I use the class to capture information about the flow of a program. Some of this information is available in the debugger but some is not. We're using Microsoft's Visual Studio, a very capable IDE, but some run-time information is not available. The problem is due, in part, to our program and the data structures we use. The most common is an array of doubles, allocated by 'new' and stored in a double*. The debugger can see the first value but none of the rest. (Oh, it can if we ask for x[n], where 'n' is a specific number, but there is no way to see the whole array, and repeating the request for an array of 100 values is tiresome.)

Log files provide a different view of the run-time than the debugger. The debugger can show you values at a point in time, but you must run the program and stop at the correct point in time. And once there, you can see only the values at that point in time. The log file shows the desired values and messages in sequence, and it can extract the 100-plus values of an array into a readable form. A typical log file would be:

** Enter: foo()
i == 0
my_vars = [10 20 22 240 255 11 0]
** Enter: bar()
r_abs == 22
** Exit: bar()
** Exit: foo()

The log file contains the text that I specify, and nothing beyond it.

Log files give me a larger view than the debugger. The debugger shows values for s single point in time; the log file shows me the values over the life of the program. I can see trends much easier with the log files.

But enough of the direct benefits of log files. Beyond showing me the run-time values of my data, they help me build better code.

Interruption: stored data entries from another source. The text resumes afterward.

@[simp] theorem addAcc_frame (s : State) (a : Access) :
    (s.addAcc a).agenda = s.agenda ∧ (s.addAcc a).tick = s.tick ∧ (s.addAcc a).fresh = s.fresh ∧
    (s.addAcc a).cur = s.cur ∧ (s.addAcc a).upsets = s.upsets ∧ (s.addAcc a).mem = s.mem ∧
    (s.addAcc a).pois = s.pois ∧ (s.addAcc a).badSec = s.badSec ∧ (s.addAcc a).covers = s.covers ∧
    (s.addAcc a).prods = s.prods ∧ (s.addAcc a).prodSeq = s.prodSeq ∧ (s.addAcc a).pairSeq = s.pairSeq ∧
    (s.addAcc a).cores = s.cores ∧ (s.addAcc a).clusters = s.clusters ∧ (s.addAcc a).fabric = s.fabric ∧
    (s.addAcc a).launches = s.launches ∧ (s.addAcc a).ctxs = s.ctxs ∧ (s.addAcc a).bands = s.bands ∧
    (s.addAcc a).groups = s.groups ∧ (s.addAcc a).bars = s.bars ∧ (s.addAcc a).parkedBars = s.parkedBars ∧
    (s.addAcc a).pins = s.pins ∧ (s.addAcc a).wakes = s.wakes ∧ (s.addAcc a).ovf = s.ovf ∧
    (s.addAcc a).ready = s.ready ∧ (s.addAcc a).blocked = s.blocked ∧ (s.addAcc a).msgs = s.msgs ∧
    (s.addAcc a).msgSeq = s.msgSeq ∧ (s.addAcc a).host = s.host ∧ (s.addAcc a).banks = s.banks ∧
    (s.addAcc a).floor = s.floor ∧ (s.addAcc a).flash = s.flash ∧ (s.addAcc a).boot = s.boot ∧
    (s.addAcc a).peers = s.peers ∧ (s.addAcc a).routes = s.routes ∧ (s.addAcc a).links = s.links ∧
    (s.addAcc a).nc = s.nc := by
  refine ⟨rfl, rfl, rfl, rfl, rfl, rfl, rfl, rfl, rfl, rfl, rfl, rfl, rfl, rfl, rfl, rfl, rfl, rfl, rfl, rfl, rfl, rfl, rfl, rfl, rfl, rfl, rfl, rfl, rfl, rfl, rfl, rfl, rfl, rfl, rfl, rfl, rfl⟩

@[simp] theorem tick1_frame (s : State) :
    s.tick1.agenda = s.agenda ∧ s.tick1.tick = s.tick ∧ s.tick1.cur = s.cur ∧ s.tick1.upsets = s.upsets ∧
    s.tick1.mem = s.mem ∧ s.tick1.pois = s.pois ∧ s.tick1.badSec = s.badSec ∧ s.tick1.covers = s.covers ∧
    s.tick1.accs = s.accs ∧ s.tick1.accSeq = s.accSeq ∧ s.tick1.prods = s.prods ∧ s.tick1.prodSeq = s.prodSeq ∧
    s.tick1.pairSeq = s.pairSeq ∧ s.tick1.cores = s.cores ∧ s.tick1.clusters = s.clusters ∧
    s.tick1.fabric = s.fabric ∧ s.tick1.launches = s.launches ∧ s.tick1.ctxs = s.ctxs ∧ s.tick1.bands = s.bands ∧
    s.tick1.groups = s.groups ∧ s.tick1.bars = s.bars ∧ s.tick1.parkedBars = s.parkedBars ∧ s.tick1.pins = s.pins ∧
    s.tick1.wakes = s.wakes ∧ s.tick1.ovf = s.ovf ∧ s.tick1.ready = s.ready ∧ s.tick1.blocked = s.blocked ∧
    s.tick1.msgs = s.msgs ∧ s.tick1.msgSeq = s.msgSeq ∧ s.tick1.host = s.host ∧ s.tick1.banks = s.banks ∧
    s.tick1.floor = s.floor ∧ s.tick1.flash = s.flash ∧ s.tick1.boot = s.boot ∧ s.tick1.peers = s.peers ∧
    s.tick1.routes = s.routes ∧ s.tick1.links = s.links ∧ s.tick1.nc = s.nc := by
  refine ⟨rfl, rfl, rfl, rfl, rfl, rfl, rfl, rfl, rfl, rfl, rfl, rfl, rfl, rfl, rfl, rfl, rfl, rfl, rfl, rfl, rfl, rfl, rfl, rfl, rfl, rfl, rfl, rfl, rfl, rfl, rfl, rfl, rfl, rfl, rfl, rfl, rfl, rfl⟩

@[simp] theorem count_frame (s : State) (c e n : Nat) :
    (s.count c e n).agenda = s.agenda ∧ (s.count c e n).tick = s.tick ∧ (s.count c e n).fresh = s.fresh ∧
    (s.count c e n).cur = s.cur ∧ (s.count c e n).upsets = s.upsets ∧ (s.count c e n).mem = s.mem ∧
    (s.count c e n).pois = s.pois ∧ (s.count c e n).badSec = s.badSec ∧ (s.count c e n).covers = s.covers ∧
    (s.count c e n).accs = s.accs ∧ (s.count c e n).accSeq = s.accSeq ∧ (s.count c e n).prods = s.prods ∧
    (s.count c e n).prodSeq = s.prodSeq ∧ (s.count c e n).pairSeq = s.pairSeq ∧
    (s.count c e n).clusters = s.clusters ∧ (s.count c e n).fabric = s.fabric ∧
    (s.count c e n).launches = s.launches ∧ (s.count c e n).ctxs = s.ctxs ∧ (s.count c e n).bands = s.bands ∧
    (s.count c e n).groups = s.groups ∧ (s.count c e n).bars = s.bars ∧ (s.count c e n).parkedBars = s.parkedBars ∧
    (s.count c e n).pins = s.pins ∧ (s.count c e n).wakes = s.wakes ∧ (s.count c e n).ovf = s.ovf ∧
    (s.count c e n).ready = s.ready ∧ (s.count c e n).blocked = s.blocked ∧ (s.count c e n).msgs = s.msgs ∧
    (s.count c e n).msgSeq = s.msgSeq ∧ (s.count c e n).host = s.host ∧ (s.count c e n).banks = s.banks ∧
    (s.count c e n).floor = s.floor ∧ (s.count c e n).flash = s.flash ∧ (s.count c e n).boot = s.boot ∧
    (s.count c e n).peers = s.peers ∧ (s.count c e n).routes = s.routes ∧ (s.count c e n).links = s.links ∧
    (s.count c e n).nc = s.nc := by
  refine ⟨rfl, rfl, rfl, rfl, rfl, rfl, rfl, rfl, rfl, rfl, rfl, rfl, rfl, rfl, rfl, rfl, rfl, rfl, rfl, rfl, rfl, rfl, rfl, rfl, rfl, rfl, rfl, rfl, rfl, rfl, rfl, rfl, rfl, rfl, rfl, rfl, rfl, rfl⟩

@[simp] theorem bankClear_frame (s : State) (b : Nat) :
    (s.bankClear b).agenda = s.agenda ∧ (s.bankClear b).tick = s.tick ∧ (s.bankClear b).fresh = s.fresh ∧
    (s.bankClear b).cur = s.cur ∧ (s.bankClear b).upsets = s.upsets ∧ (s.bankClear b).mem = s.mem ∧
    (s.bankClear b).pois = s.pois ∧ (s.bankClear b).badSec = s.badSec ∧ (s.bankClear b).covers = s.covers ∧
    (s.bankClear b).accs = s.accs ∧ (s.bankClear b).accSeq = s.accSeq ∧ (s.bankClear b).prods = s.prods ∧
    (s.bankClear b).prodSeq = s.prodSeq ∧ (s.bankClear b).pairSeq = s.pairSeq ∧ (s.bankClear b).cores = s.cores ∧
    (s.bankClear b).clusters = s.clusters ∧ (s.bankClear b).fabric = s.fabric ∧
    (s.bankClear b).launches = s.launches ∧ (s.bankClear b).ctxs = s.ctxs ∧ (s.bankClear b).bands = s.bands ∧
    (s.bankClear b).groups = s.groups ∧ (s.bankClear b).bars = s.bars ∧ (s.bankClear b).parkedBars = s.parkedBars ∧
    (s.bankClear b).pins = s.pins ∧ (s.bankClear b).wakes = s.wakes ∧ (s.bankClear b).ovf = s.ovf ∧
    (s.bankClear b).ready = s.ready ∧ (s.bankClear b).blocked = s.blocked ∧ (s.bankClear b).msgs = s.msgs ∧
    (s.bankClear b).msgSeq = s.msgSeq ∧ (s.bankClear b).host = s.host ∧ (s.bankClear b).floor = s.floor ∧
    (s.bankClear b).flash = s.flash ∧ (s.bankClear b).boot = s.boot ∧ (s.bankClear b).peers = s.peers ∧
    (s.bankClear b).routes = s.routes ∧ (s.bankClear b).links = s.links ∧ (s.bankClear b).nc = s.nc := by
  refine ⟨rfl, rfl, rfl, rfl, rfl, rfl, rfl, rfl, rfl, rfl, rfl, rfl, rfl, rfl, rfl, rfl, rfl, rfl, rfl, rfl, rfl, rfl, rfl, rfl, rfl, rfl, rfl, rfl, rfl, rfl, rfl, rfl, rfl, rfl, rfl, rfl, rfl, rfl⟩

/-! ## Look-ups after an update -/

@[simp] theorem updCtx_ctx? (s : State) (k j : Nat) (f : Ctx → Ctx) :
    (s.updCtx k f).ctx? j = if j = k then (s.ctx? j).map f else s.ctx? j := tabGet?_upd s.ctxs k j f

@[simp] theorem updGrp_grp? (s : State) (k j : Nat) (f : Group → Group) :
    (s.updGrp k f).grp? j = if j = k then (s.grp? j).map f else s.grp? j := tabGet?_upd s.groups k j f

@[simp] theorem updBand_band? (s : State) (k j : Nat) (f : Band → Band) :
    (s.updBand k f).band? j = if j = k then (s.band? j).map f else s.band? j := tabGet?_upd s.bands k j f

@[simp] theorem updLaunch_launch? (s : State) (k j : Nat) (f : Launch → Launch) :
    (s.updLaunch k f).launch? j = if j = k then (s.launch? j).map f else s.launch? j := tabGet?_upd s.launches k j f

@[simp] theorem updCore_core (s : State) (k j : Nat) (f : Core → Core) :
    (s.updCore k f).core j = if j = k then f (s.core k) else s.core j := by
  unfold State.core State.updCore tabGet
  by_cases h : j = k <;> simp [h, State.core, tabGet]

@[simp] theorem updCluster_cluster (s : State) (k j : Nat) (f : Cluster → Cluster) :
    (s.updCluster k f).cluster j = if j = k then f (s.cluster k) else s.cluster j := by
  unfold State.cluster State.updCluster tabGet
  by_cases h : j = k <;> simp [h, State.cluster, tabGet]

@[simp] theorem updDie_die (s : State) (k j : Nat) (f : Cluster → Cluster) :
    (s.updDie k f).die j = if j = k then f (s.die k) else s.die j := by
  unfold State.die State.updDie tabGet
  by_cases h : j = k <;> simp [h, State.die, tabGet]

@[simp] theorem setBar_bar (s : State) (k j i l : Nat) (b : Barrier) :
    (s.setBar k j b).bar i l = if barKey i l = barKey k j then b else s.bar i l := tabGet_put _ _ _ _ _

@[simp] theorem updCtx_others (s : State) (k : Nat) (f : Ctx → Ctx) (j : Nat) :
    (s.updCtx k f).grp? j = s.grp? j ∧
    (s.updCtx k f).band? j = s.band? j ∧
    (s.updCtx k f).launch? j = s.launch? j ∧
    (s.updCtx k f).core j = s.core j ∧ (s.updCtx k f).cluster j = s.cluster j ∧ (s.updCtx k f).die j = s.die j :=
  ⟨rfl, rfl, rfl, rfl, rfl, rfl⟩

@[simp] theorem updGrp_others (s : State) (k : Nat) (f : Group → Group) (j : Nat) :
    (s.updGrp k f).ctx? j = s.ctx? j ∧
    (s.updGrp k f).band? j = s.band? j ∧
    (s.updGrp k f).launch? j = s.launch? j ∧
    (s.updGrp k f).core j = s.core j ∧ (s.updGrp k f).cluster j = s.cluster j ∧ (s.updGrp k f).die j = s.die j :=
  ⟨rfl, rfl, rfl, rfl, rfl, rfl⟩

@[simp] theorem updBand_others (s : State) (k : Nat) (f : Band → Band) (j : Nat) :
    (s.updBand k f).ctx? j = s.ctx? j ∧
    (s.updBand k f).grp? j = s.grp? j ∧
    (s.updBand k f).launch? j = s.launch? j ∧
    (s.updBand k f).core j = s.core j ∧ (s.updBand k f).cluster j = s.cluster j ∧ (s.updBand k f).die j = s.die j :=
  ⟨rfl, rfl, rfl, rfl, rfl, rfl⟩

@[simp] theorem updLaunch_others (s : State) (k : Nat) (f : Launch → Launch) (j : Nat) :
    (s.updLaunch k f).ctx? j = s.ctx? j ∧
    (s.updLaunch k f).grp? j = s.grp? j ∧
    (s.updLaunch k f).band? j = s.band? j ∧
    (s.updLaunch k f).core j = s.core j ∧ (s.updLaunch k f).cluster j = s.cluster j ∧ (s.updLaunch k f).die j = s.die j :=
  ⟨rfl, rfl, rfl, rfl, rfl, rfl⟩

@[simp] theorem updCore_others (s : State) (k : Nat) (f : Core → Core) (j : Nat) :
    (s.updCore k f).ctx? j = s.ctx? j ∧
    (s.updCore k f).grp? j = s.grp? j ∧
    (s.updCore k f).band? j = s.band? j ∧
    (s.updCore k f).launch? j = s.launch? j ∧ (s.updCore k f).cluster j = s.cluster j ∧ (s.updCore k f).die j = s.die j :=
  ⟨rfl, rfl, rfl, rfl, rfl, rfl⟩

@[simp] theorem updCluster_others (s : State) (k : Nat) (f : Cluster → Cluster) (j : Nat) :
    (s.updCluster k f).ctx? j = s.ctx? j ∧
    (s.updCluster k f).grp? j = s.grp? j ∧
    (s.updCluster k f).band? j = s.band? j ∧
    (s.updCluster k f).launch? j = s.launch? j ∧ (s.updCluster k f).core j = s.core j ∧ (s.updCluster k f).die j = s.die j :=
  ⟨rfl, rfl, rfl, rfl, rfl, rfl⟩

Log files help me with code design by identifying the code that is poorly structured. I inject the logging methods into my code, instrumenting it. The function

double Foobar::square(double value)
{
return (value * value);
}

Becomes

double Foobar::square(double value)
{
Logger::Enter("Foobar::square(double)");
Logger::Log("value: ", Logger::ToString(value));
return (value * value);
Logger::Exit("Foobar::square(double)");
}

A bit verbose, and perhaps a little messy, but it gets the job done. The log file will contains lines for every invocation of Foobar::square().

Note that each instrumented function has a pair of methods: Enter() and Exit(). It's useful to know when each function starts and ends.

For the simple function above, one Enter() and one Exit() is needed. But for more complex functions, multiple Exit() calls are needed. For example:

double Foobar::square_root(double value)
{
if (value < 0.0)
return 0.0;
if (value == 0.0)
return 0.0;
return (pow(value, 0.5));
}

The instrumented version of this function must include not one but calls to Exit() for each return statement.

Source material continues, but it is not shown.